theorem complete_consistent {s : State} (h : s.Consistent) (w : Word) (r : Result) : (s.complete w r).Consistent := by
  cases r with
  | ok ws =>
    rw [complete_ok, writeRegs_frame]
    exact ⟨rfl, by simp, h.noError, h.errorCode⟩
  | error e =>
    rw [complete_error]
    refine ⟨rfl, by simp, by simp, fun _ => ?_⟩
    cases he : s.err with
    | true => simpa [he] using h.errorCode he
    | false => simpa [he] using code_range e

/-- Settles O4, by the cases of a step: each host write, the completion and the reset keep `Consistent`. -/
theorem stepKeepsConsistent : Obligations.StepKeepsConsistent := by
  intro s t h hstep
  obtain ⟨-, -, e⟩ | ⟨c, r, -, -, -, e⟩ | ⟨u, rest, -, e⟩ | ⟨rest, -, e⟩ := step_cases s <;>
    cases hstep.symm.trans e
  · exact h.ofPort ..
  · exact complete_consistent (h.ofPort ..) c.word r
  · exact transact_consistent (h.ofPort ..) u
  · exact hardwareReset_consistent _

end Sys2Proof.Machine
end

section
/-! PROOF. The invariants and the progress of the engine (10_state.md R30, R33). -/

namespace Sys2Proof.Machine

/-! ### The error record (10_state.md R25, R27, 60_exceptions.md R171 to R173) -/

/-- While ERR is 1, ECODE is a code with which the word in ERRCMD can complete. -/
def State.ErrorTruthful (s : State) : Prop := s.err = true → errorOf s.errcmd s.ecode

theorem WriteEffect.errorTruthful {r : WindowReg} {v : Word} {s u : State} (he : WriteEffect r v s u)
    (h : s.ErrorTruthful) : u.ErrorTruthful := by
  cases he with
  | cleared =>
    -- a write to STATUS acknowledges the error or leaves the record
    rw [hostWriteStatus_eq]
    cases v[2] with
    | true => simp [State.ErrorTruthful]
    | false => simpa [State.ErrorTruthful] using h
  | softReset => simp [State.ErrorTruthful]
  | ignored | dropped | register | accepted | enables => exact h

theorem transact_errorTruthful {s : State} (h : s.ErrorTruthful) (t : Transaction) : (s.transact t).ErrorTruthful := by
  obtain ⟨_, _, e⟩ | ⟨_, v, -, -, e⟩ := transact_cases t s <;> rw [e]
  · exact h
  · exact (writeWord_effect ..).errorTruthful h

theorem complete_ok_errorTruthful {s : State} (h : s.ErrorTruthful) (w : Word) (ws : List RegWrite) :
    (s.complete w (.ok ws)).ErrorTruthful := by
  rw [complete_ok, writeRegs_frame]
  exact h

/-- The first error is recorded with its word, and a later one leaves the record (60_exceptions.md R173). -/
theorem complete_error_errorTruthful {s : State} (h : s.ErrorTruthful) {w : Word} {e : CmdError}
    (he : errorOf w e.code) : (s.complete w (.error e)).ErrorTruthful := by
  intro _
  rw [complete_error, State.retire_errcmd, State.retire_ecode, State.recordError_errcmd, State.recordError_ecode]
  cases hs : s.err with
  | true => exact h hs
  | false => exact he

/-- Settles O5, by the cases of a step: only a completion records an error, and it records one its word can raise. -/
theorem stepKeepsErrorRecordTruthful : Obligations.StepKeepsErrorRecordTruthful := by
  intro s t (h : s.ErrorTruthful) hstep
  obtain ⟨-, -, e⟩ | ⟨c, -, hn, hc, -, -⟩ | ⟨u, rest, -, e⟩ | ⟨rest, -, e⟩ := step_cases s
  · cases hstep.symm.trans e
    exact h
  · obtain ⟨i, ws, -, -, e⟩ | ⟨x, hx, e⟩ := step_completes hn hc <;> cases hstep.symm.trans e
    · exact complete_ok_errorTruthful (s := s.popTurn) h c.word ws
    · exact complete_error_errorTruthful (s := s.popTurn) h hx
  · cases hstep.symm.trans e
    exact transact_errorTruthful (s := { s with turns := rest }) h u
  · cases hstep.symm.trans e
    simp

/-! ### A command in flight completes (10_state.md R30, 70_reset_and_hazards.md R213, R214) -/

theorem WriteEffect.keeps_inflight {r : WindowReg} {v : Word} {s u : State} (he : WriteEffect r v s u)
    (hb : s.busy = true) (hr : ¬ (r = .ctrl ∧ v[2] = true)) : u.inflight = s.inflight := by
  cases he with
  | register _ idle | accepted idle => cases hb.symm.trans idle
  | softReset reg srst => exact absurd ⟨reg, srst⟩ hr
  | cleared => rw [hostWriteStatus_eq]
  | ignored | dropped | enables => rfl

/-- While BUSY = 1 a host access that is no soft reset leaves the slot as it is. -/
theorem transact_keeps_inflight {s : State} {t : Transaction} (hb : s.busy = true)
    (hr : (Turn.host t).resets = false) : (s.transact t).inflight = s.inflight := by
  obtain ⟨_, _, e⟩ | ⟨_, v, hs, ha, e⟩ := transact_cases t s <;> rw [e]
  refine (writeWord_effect (windowReg t.off) v s).keeps_inflight hb fun h => ?_
  cases hr.symm.trans ((resets_host_write hs ha).mpr h)

/-- On the engine's turn a command in flight completes in that one step. -/
theorem run_one_completes {s : State} {c : Command} (h : s.EngineNext) (hs : s.inflight = some c) :
    ∃ t : State, Host.Core.run core 1 s = .next t ∧ t.inflight = none ∧ t.done = true := by
  obtain ⟨r, hr⟩ := runCommand_complete (s := s.popTurn) hs
  obtain ⟨hret, -⟩ := complete_retired c.word r s.popTurn
  exact ⟨_, run_succ 0 ((step_engine_run h hs).trans hr), hret.inflight, hret.done⟩

/-- Settles O9, by induction on the turns: a host access that is no reset leaves the command in flight and one turn
fewer; the engine's turn, or the end of the turns, completes it. -/
theorem commandInFlightCompletes : Obligations.CommandInFlightCompletes := by
  intro s c hcons hc hres
  induction hts : s.turns generalizing s with
  | nil =>
    obtain ⟨t, hrun, ht⟩ := run_one_completes (.inl hts) hc
    exact ⟨1, t, le_rfl, by simp, hrun, ht⟩
  | cons u rest ih =>
    rw [hts] at hres
    cases u with
    | engine =>
      obtain ⟨t, hrun, ht⟩ := run_one_completes (.inr ⟨rest, hts⟩) hc
      exact ⟨1, t, le_rfl, by simp, hrun, ht⟩
    | hardReset => cases hres .hardReset List.mem_cons_self
    | host u =>
      have hbusy : s.busy = true := by simp [hcons.busy, hc]
      have hslot := transact_keeps_inflight (s := { s with turns := rest }) hbusy (hres _ List.mem_cons_self)
      obtain ⟨k, t, -, hk, hrun, ht⟩ := ih (State.transact u { s with turns := rest })
        (transact_consistent (hcons.ofPort ..) u) (hslot.trans hc)
        (fun w hw => hres w (List.mem_cons_of_mem _ (by simpa using hw))) (by simp)
      exact ⟨k + 1, t, by omega, by simpa using hk, (run_succ k (step_host hts)).trans hrun, ht⟩

/-! ### The frame of a command (10_state.md R30, 20_memory.md R51, R54, R57) -/

/-- Whatever a command ends in, a register that is none of its destinations keeps its word and its written mark. -/
theorem exec_frame {i : Instr} {s t : State} (h : exec i s = .next t) {r : RegIdx} (hr : r ∉ writesOf i) :
    t.regs[r] = s.regs[r] ∧ t.written[r] = s.written[r] := by
  have fails (w : Word) (e : CmdError) (h : exec i s = .next (s.complete w (.error e))) (h' : exec i s = .next t) :
      t.regs[r] = s.regs[r] ∧ t.written[r] = s.written[r] := by
    rw [h] at h'
    cases h'
    exact ⟨rfl, rfl⟩
  obtain ⟨-, ws, hws, e⟩ | ⟨-, e⟩ | ⟨-, e⟩ | ⟨-, e⟩ := exec_ends i s
  · rw [e] at h
    cases h
    have hother : ∀ p ∈ ws, p.1 ≠ r := fun p hp hpr => hr (hws ▸ hpr ▸ List.mem_map_of_mem hp)
    exact ⟨writeRegs_regs_other ws s r hother, writeRegs_written_other ws s r hother⟩
  all_goals exact fails _ _ e h

/-- Whatever a command ends in, it leaves OVR, CTRL and what is the model's own. -/
theorem exec_untouched {i : Instr} {s t : State} (h : exec i s = .next t) : Untouched s t := by
  obtain ⟨r, e⟩ := exec_complete i s
  rw [e] at h
  cases h
  exact (complete_retired _ r s).2

theorem ctrlWord_of_untouched {s t : State} (h : Untouched s t) : t.ctrlWord = s.ctrlWord := by
  rw [State.ctrlWord, State.ctrlWord, h.ieDone, h.ieErr]

/-- Settles O43: a window byte shows one window register, and each but STATUS and ERRCMD is in the frame. -/
theorem commandChangesOnlyItsDestination : Obligations.CommandChangesOnlyItsDestination := by
  intro i s t h
  have hu := exec_untouched h
  refine ⟨fun r hr => (exec_frame h hr).1, fun off hgpr hstatus herrcmd => ?_, ctrlWord_of_untouched hu, hu.turns⟩
  have hword : t.readWord (windowReg off) = s.readWord (windowReg off) := by
    cases hw : windowReg off with
    | gpr r =>
      obtain ⟨hregs, hwritten⟩ := exec_frame h (fun hr => hgpr r hr hw)
      simp only [State.readWord, hregs, hwritten, hu.draws]
    | ctrl => exact ctrlWord_of_untouched hu
    | status => exact absurd hw hstatus
    | errcmd => exact absurd hw herrcmd
    | cmd | id | reserved => rfl
  rw [State.windowByte, State.windowByte, hword]

/-! ### The interrupt sources (10_state.md R33, 60_exceptions.md R180) -/

/-- `flag` is a source that stands in STATUS bit `k` and that a write of 1 to that bit clears: the other writes of the
host but the soft reset keep it, and so does a completion. -/
structure StatusSource (flag : State → Bool) (k : Fin 32) : Prop where
  port : ∀ s turns reply draws, flag { s with turns := turns, reply := reply, draws := draws } = flag s
  complete : ∀ w r s, flag s = true → flag (s.complete w r) = true
  overrun : ∀ s, flag s = true → flag s.recordOverrun = true
  writeReg : ∀ i v s, flag (s.writeReg i v) = flag s
  accept : ∀ v s, flag (s.accept v) = flag s
  enables : ∀ s done err, flag { s with ieDone := done, ieErr := err } = flag s
  status : ∀ (v : Word) s, flag (s.hostWriteStatus v) = (flag s && !v[k])

theorem done_statusSource : StatusSource State.done 1 where
  port _ _ _ _ := rfl
  complete w r s _ := (complete_retired w r s).1.done
  overrun _ h := h
  writeReg _ _ _ := rfl
  accept _ _ := rfl
  enables _ _ _ := rfl
  status v s := by rw [hostWriteStatus_eq]; rfl

theorem err_statusSource : StatusSource State.err 2 where
  port _ _ _ _ := rfl
  complete w r s h := by
    cases r with
    | ok ws => rw [complete_ok, writeRegs_frame]; exact h
    | error e => rfl
  overrun _ h := h
  writeReg _ _ _ := rfl
  accept _ _ := rfl
  enables _ _ _ := rfl
  status v s := by rw [hostWriteStatus_eq]; rfl

theorem ovr_statusSource : StatusSource State.ovr 3 where
  port _ _ _ _ := rfl
  complete w r s h := (complete_retired w r s).2.ovr.trans h
  overrun _ _ := rfl
  writeReg _ _ _ := rfl
  accept _ _ := rfl
  enables _ _ _ := rfl
  status v s := by rw [hostWriteStatus_eq]; rfl

/-- A host write clears a source only at its STATUS bit or as a soft reset. -/
theorem StatusSource.cleared_by_write {flag : State → Bool} {k : Fin 32} (hf : StatusSource flag k) {r : WindowReg}
    {v : Word} {s u : State} (he : WriteEffect r v s u) (hs : flag s = true) (hu : flag u = false) :
    (r = .status ∧ v[k] = true) ∨ (r = .ctrl ∧ v[2] = true) := by
  cases he with
  | ignored => cases hs.symm.trans hu
  | dropped => cases (hf.overrun s hs).symm.trans hu
  | register i => cases hs.symm.trans ((hf.writeReg i v s).symm.trans hu)
  | accepted => cases hs.symm.trans ((hf.accept v s).symm.trans hu)
  | cleared reg => exact .inl ⟨reg, by simpa [hf.status, hs] using hu⟩
  | softReset reg srst => exact .inr ⟨reg, srst⟩
  | enables d e => cases hs.symm.trans ((hf.enables s d e).symm.trans hu)

/-- R180 for one source: a step clears it only on a host write of 1 to its STATUS bit, or on a reset. -/
theorem StatusSource.cleared_by_step {flag : State → Bool} {k : Fin 32} (hf : StatusSource flag k)
    (s t : State) (hstep : step s = .next t) (hs : flag s = true) (ht : flag t = false) :
    ∃ u rest, s.turns = u :: rest ∧ (u.clearsStatusBit k = true ∨ u.resets = true) := by
  have hpop (turns : List Turn) : flag { s with turns := turns } = true := (hf.port s turns s.reply s.draws).trans hs
  obtain ⟨-, -, e⟩ | ⟨c, r, -, -, -, e⟩ | ⟨u, rest, hts, e⟩ | ⟨rest, hts, -⟩ := step_cases s
  · cases hstep.symm.trans e
    cases (hpop _).symm.trans ht
  · cases hstep.symm.trans e
    cases (hf.complete c.word r s.popTurn (hpop _)).symm.trans ht
  · cases hstep.symm.trans e
    refine ⟨_, rest, hts, ?_⟩
    obtain ⟨reply, draws, e⟩ | ⟨lanes, v, hsup, ha, e⟩ := transact_cases u { s with turns := rest } <;>
      rw [e] at ht
    · cases ((hf.port s rest reply draws).trans hs).symm.trans ht
    · have hwrite := hf.cleared_by_write (writeWord_effect ..) (hpop rest) ((hf.port _ _ (some .ok) _).symm.trans ht)
      exact hwrite.imp (clearsStatusBit_host_write k hsup ha).mpr (resets_host_write hsup ha).mpr
  · exact ⟨_, rest, hts, .inr rfl⟩

/-- Settles O54: `irq` is R33's formula, and each of its three sources is cleared as `cleared_by_step` says. -/
theorem interruptSourcesAreSticky : Obligations.InterruptSourcesAreSticky :=
  ⟨fun s => by simp [State.irq], done_statusSource.cleared_by_step, err_statusSource.cleared_by_step,
    ovr_statusSource.cleared_by_step⟩

end Sys2Proof.Machine
end

section
/-! PROOF. The reset state, the engine's turn, and the words of the window (10_state.md R22 to R34, 20_memory.md R51,
R54). -/

namespace Sys2Proof.Machine

/-! ### Reset and the engine's turn -/

/-- Settles O1, by evaluating the reset state. -/
theorem resetHasTheStatedValues : Obligations.ResetHasTheStatedValues := by
  unfold Obligations.ResetHasTheStatedValues
  decide

/-- Settles O3: the slot is empty and ERR is 0. -/
theorem resetIsConsistent : Obligations.ResetIsConsistent :=
  ⟨rfl, by simp, by simp, by simp⟩

theorem withFetchWord_engineNext (s : State) (nbits w : Nat) : (s.withFetchWord nbits w).EngineNext :=
  .inr ⟨s.turns, rfl⟩

theorem withFetchWord_inflight (s : State) (nbits w : Nat) :
    (s.withFetchWord nbits w).inflight = some ⟨tableWord nbits w, s.regs⟩ := rfl

/-- With its engine turn taken off, the state that `withFetchWord` gives is that of acceptance (log 11). -/
theorem withFetchWord_popTurn (s : State) (nbits w : Nat) :
    (s.withFetchWord nbits w).popTurn = s.accept (tableWord nbits w) := rfl

theorem tableWord_32 (w : Nat) : tableWord 32 w = BitVec.ofNat 32 w :=
  BitVec.eq_of_toNat_eq (by simp [tableWord])

/-- Settles O8: the engine's turn runs the slot's word, and `withFetchWord` fills the slot and puts that turn first. -/
theorem stepExecutesTheDecodedCommand : Obligations.StepExecutesTheDecodedCommand := by
  have decoded (s : State) (c : Command) (i : Instr) (hc : s.inflight = some c) (hd : decode c.word = .ok i)
      (hn : s.EngineNext) : step s = exec i s.popTurn :=
    (step_engine_run hn hc).trans (runCommand_ok _ hd)
  refine ⟨decoded, fun s w i hd => ?_⟩
  rw [← tableWord_32] at hd ⊢
  rw [← withFetchWord_popTurn]
  exact decoded _ _ i (withFetchWord_inflight s 32 w) hd (withFetchWord_engineNext s 32 w)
☆ ☆ ☆ ☆ ☆
Each line of the entries above that contains "WriteEffect" must be copied into the answer.

theorem WriteEffect.errorTruthful {r : WindowReg} {v : Word} {s u : State} (he : WriteEffect r v s u)
theorem WriteEffect.keeps_inflight {r : WindowReg} {v : Word} {s u : State} (he : WriteEffect r v s u)
    {v : Word} {s u : State} (he : WriteEffect r v s u) (hs : flag s = true) (hu : flag u = false) :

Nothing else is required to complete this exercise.